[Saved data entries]
>>>

-- ==== Sys2Proof/Laws/Keeps.lean ====
section
/-! SUPPORT. What the operations of the link controller, the framer, the service channel, the slot plan
and the plan exchange keep: the pool's form, the event sets, the gates, the rings, the counts and the pins of
the ports. -/

namespace Sys2Proof.Machine

open Sys2Proof

/-- What every operation keeps of the invariants over the shared structures and the counts. -/
structure Keeps (s t : State) : Prop where
  pool : PoolCanonical s → PoolCanonical t
  events : EventsInRange s → EventsInRange t
  gates : GatesShut s → GatesShut t
  rings : RingsInRange s → RingsInRange t
  counts : CountsInRange s → CountsInRange t
  pending : t.pending = s.pending
  pins : SamePins s t

theorem Keeps.refl (s : State) : Keeps s s := ⟨id, id, id, id, id, rfl, SamePins.refl s⟩

theorem Keeps.trans {s t u : State} (h : Keeps s t) (k : Keeps t u) : Keeps s u :=
  ⟨k.pool ∘ h.pool, k.events ∘ h.events, k.gates ∘ h.gates, k.rings ∘ h.rings, k.counts ∘ h.counts,
    k.pending.trans h.pending, h.pins.trans k.pins⟩

theorem TransferStep.keeps {s t : State} (h : TransferStep s t) : Keeps s t := by
  refine ⟨h.pool, h.events, h.gates, h.rings, fun hc => ?_, h.pending, h.pins⟩
  obtain ⟨h1, h2, h3, h4, h5⟩ := hc
  unfold CountsInRange
  rw [h.link, h.framer, h.service, h.exchange]
  exact ⟨h1, h2, h3, h4, fun c => (h.queues c).trans (h5 c)⟩

theorem ChannelStep.keeps {s t : State} (h : ChannelStep s t) : Keeps s t := h.toTransfer.keeps

/-- A step that leaves the shared structures and the ports, and keeps the four records of counts. -/
theorem Keeps.trunk {s t : State} (hp : t.pool = s.pool) (hv : t.ports = s.ports)
    (hk : t.cells = s.cells) (ha : t.areas = s.areas) (hc : t.channels = s.channels)
    (hq : t.pending = s.pending) (hl : s.link.inRange → t.link.inRange)
    (hf : s.framer.inRange → t.framer.inRange) (hs : s.service.inRange → t.service.inRange)
    (hx : s.exchange.inRange → t.exchange.inRange) : Keeps s t := by
  refine ⟨fun h => ?_, fun h p => ?_, fun h k => ?_, fun h n => ?_, fun h => ?_, hq,
    SamePins.of_ports hv⟩
  · unfold PoolCanonical
    rw [hp]
    exact h
  · have := h p
    unfold State.port at this ⊢
    rw [hv]
    exact this
  · have := h k
    unfold State.cell at this ⊢
    rw [hk]
    exact this
  · have := h n
    unfold State.area at this ⊢
    rw [ha]
    exact this
  · obtain ⟨h1, h2, h3, h4, h5⟩ := h
    refine ⟨hl h1, hf h2, hs h3, hx h4, fun c => ?_⟩
    have := h5 c
    unfold State.channel at this ⊢
    rw [hc]
    exact this

theorem Keeps.framer {s : State} {x : Framer} (h : s.framer.inRange → x.inRange) :
    Keeps s { s with framer := x } := Keeps.trunk rfl rfl rfl rfl rfl rfl id h id id

theorem Keeps.link {s : State} {x : Link} (h : s.link.inRange → x.inRange) :
    Keeps s { s with link := x } := Keeps.trunk rfl rfl rfl rfl rfl rfl h id id id

theorem Keeps.service {s : State} {x : Service} (h : s.service.inRange → x.inRange) :
    Keeps s { s with service := x } := Keeps.trunk rfl rfl rfl rfl rfl rfl id id h id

<<<

Exercise goal: Every line of the data above should be output exactly as written.

Solution:
-- ==== Sys2Proof/Laws/Keeps.lean ====
section
/-! SUPPORT. What the operations of the link controller, the framer, the service channel, the slot plan
and the plan exchange keep: the pool's form, the event sets, the gates, the rings, the counts and the pins of
the ports. -/

namespace Sys2Proof.Machine

open Sys2Proof

/-- What every operation keeps of the invariants over the shared structures and the counts. -/
structure Keeps (s t : State) : Prop where
  pool : PoolCanonical s → PoolCanonical t
  events : EventsInRange s → EventsInRange t
  gates : GatesShut s → GatesShut t
  rings : RingsInRange s → RingsInRange t
  counts : CountsInRange s → CountsInRange t
  pending : t.pending = s.pending
  pins : SamePins s t

theorem Keeps.refl (s : State) : Keeps s s := ⟨id, id, id, id, id, rfl, SamePins.refl s⟩

theorem Keeps.trans {s t u : State} (h : Keeps s t) (k : Keeps t u) : Keeps s u :=
  ⟨k.pool ∘ h.pool, k.events ∘ h.events, k.gates ∘ h.gates, k.rings ∘ h.rings, k.counts ∘ h.counts,
    k.pending.trans h.pending, h.pins.trans k.pins⟩

theorem TransferStep.keeps {s t : State} (h : TransferStep s t) : Keeps s t := by
  refine ⟨h.pool, h.events, h.gates, h.rings, fun hc => ?_, h.pending, h.pins⟩
  obtain ⟨h1, h2, h3, h4, h5⟩ := hc
  unfold CountsInRange
  rw [h.link, h.framer, h.service, h.exchange]
  exact ⟨h1, h2, h3, h4, fun c => (h.queues c).trans (h5 c)⟩

theorem ChannelStep.keeps {s t : State} (h : ChannelStep s t) : Keeps s t := h.toTransfer.keeps

/-- A step that leaves the shared structures and the ports, and keeps the four records of counts. -/
theorem Keeps.trunk {s t : State} (hp : t.pool = s.pool) (hv : t.ports = s.ports)
    (hk : t.cells = s.cells) (ha : t.areas = s.areas) (hc : t.channels = s.channels)
    (hq : t.pending = s.pending) (hl : s.link.inRange → t.link.inRange)
    (hf : s.framer.inRange → t.framer.inRange) (hs : s.service.inRange → t.service.inRange)
    (hx : s.exchange.inRange → t.exchange.inRange) : Keeps s t := by
  refine ⟨fun h => ?_, fun h p => ?_, fun h k => ?_, fun h n => ?_, fun h => ?_, hq,
    SamePins.of_ports hv⟩
  · unfold PoolCanonical
    rw [hp]
    exact h
  · have := h p
    unfold State.port at this ⊢
    rw [hv]
    exact this
  · have := h k
    unfold State.cell at this ⊢
    rw [hk]
    exact this
  · have := h n
    unfold State.area at this ⊢
    rw [ha]
    exact this
  · obtain ⟨h1, h2, h3, h4, h5⟩ := h
    refine ⟨hl h1, hf h2, hs h3, hx h4, fun c => ?_⟩
    have := h5 c
    unfold State.channel at this ⊢
    rw [hc]
    exact this

theorem Keeps.framer {s : State} {x : Framer} (h : s.framer.inRange → x.inRange) :
    Keeps s { s with framer := x } := Keeps.trunk rfl rfl rfl rfl rfl rfl id h id id

theorem Keeps.link {s : State} {x : Link} (h : s.link.inRange → x.inRange) :
    Keeps s { s with link := x } := Keeps.trunk rfl rfl rfl rfl rfl rfl h id id id

theorem Keeps.service {s : State} {x : Service} (h : s.service.inRange → x.inRange) :
    Keeps s { s with service := x } := Keeps.trunk rfl rfl rfl rfl rfl rfl id id h id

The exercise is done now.